Hi thanks the for the code. Is there anyway to SELECT columns latitude and longitude to enable the distance calculation, but only echo the distance in the result and not the latitude and longitude (considering user security/sensitive information).

Yes, of course. Just leave the latitude and longitude columns out of the top-level

`SELECT`

in the query.This is awesome. This is exactly what I was looking for. However, I have a concern.

1. Does the join operation helps with the execution time?

2. Does it help in execution time if I pre-calculate the (p.distance_unit * COS(RADIANS(p.latpoint) similar values using a PHP function and then eliminate the JOIN? I don’t know whether it would help or not.

3. Where can I get the distance value to each (lat,long) point? In the “distance” variable? I kind of access the result set through a PHP loop that selects the values like row[“distance”]. How can I get the distance value?

The

`JOIN`

operation in my query has a tiny effect, if any, on execution time. It’s there to allow the parameters necessary for the query to be supplied simply. That’s all.If you precalculate the rectangular ranges in your client php program, you’ll save several nanoseconds of CPU time on the MySQL server each time you run a query. Those ranges are only calculated once per query. I don’t think it’s worth your trouble.

My query’s result set includes a

`distance`

column. A php program might fetch that with`row['distance']`

or a similar associative array lookup. For each row, it contains the distance to the starting point.Hi, this is a great formula and script, but it wasn’t working for me, nor this formula and all of the other that I was trying so I assume there is something about my country location and the formulas.

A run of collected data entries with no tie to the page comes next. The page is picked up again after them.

-- ==== Sys2Proof/Machine/Dispatch.lean ====
section
/-! DEFINITION. The dispatch from an operation to its meaning, one arm per row of spec/opcode_table.json. -/

namespace Sys2Proof.Machine
open Sys2Proof

def exec (i : Instr) (s : State) : Host.Outcome State Fault Refusal :=
  match i with
  | .wrSq1Ctrl duty halt constant volume => Sys2Proof.Machine.execWrSq1Ctrl duty halt constant volume s
  | .wrSq1Sweep enabled period negate shift => Sys2Proof.Machine.execWrSq1Sweep enabled period negate shift s
  | .wrSq1Tlo low => Sys2Proof.Machine.execWrSq1Tlo low s
  | .wrSq1Thi index high => Sys2Proof.Machine.execWrSq1Thi index high s
  | .wrSq2Ctrl duty halt constant volume => Sys2Proof.Machine.execWrSq2Ctrl duty halt constant volume s
  | .wrSq2Sweep enabled period negate shift => Sys2Proof.Machine.execWrSq2Sweep enabled period negate shift s
  | .wrSq2Tlo low => Sys2Proof.Machine.execWrSq2Tlo low s
  | .wrSq2Thi index high => Sys2Proof.Machine.execWrSq2Thi index high s
  | .wrTriCtrl control reload => Sys2Proof.Machine.execWrTriCtrl control reload s
  | .wrTriTlo low => Sys2Proof.Machine.execWrTriTlo low s
  | .wrTriThi index high => Sys2Proof.Machine.execWrTriThi index high s
  | .wrStatus square1 square2 triangle noise dmc => Sys2Proof.Machine.execWrStatus square1 square2 triangle noise dmc s
  | .wrFrame mode irqInhibit => Sys2Proof.Machine.execWrFrame mode irqInhibit s
  | .wrIgnored addr data => Sys2Proof.Machine.execWrIgnored addr data s
  | .rdStatus => Sys2Proof.Machine.execRdStatus s
  | .rdZero addr => Sys2Proof.Machine.execRdZero addr s
  | .tick => Sys2Proof.Machine.execTick s
  | .sample => Sys2Proof.Machine.execSample s

end Sys2Proof.Machine
end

I’m living in the south, and all the values are negatives (i.e.: latitude -25.282495 and long -57.635013), so I receiving wrong results from the database, for example a place which is supossed to be at least 32 kilometers but I get 18 kilometers, another place is near the site, located at 8,55 kilometers but the database returns 30,73.

Any idea about what changes I need to make on the script? thanks in advance

Gustavo, someone from Australia told me they succeeded. If you post or email a few of those coordinates, I’ll take a look.

Can I find a nearest location in a direction like east, west, north, south. Like nearest store in east

Yes, of course. You’ll need to filter both on the distance and the direction from the input point to the target point. To filter for target points to the east of the input point you could simply change this :

AND z.longitude

BETWEEN p.longpoint – (p.radius / (p.distance_unit * COS(RADIANS(p.latpoint))))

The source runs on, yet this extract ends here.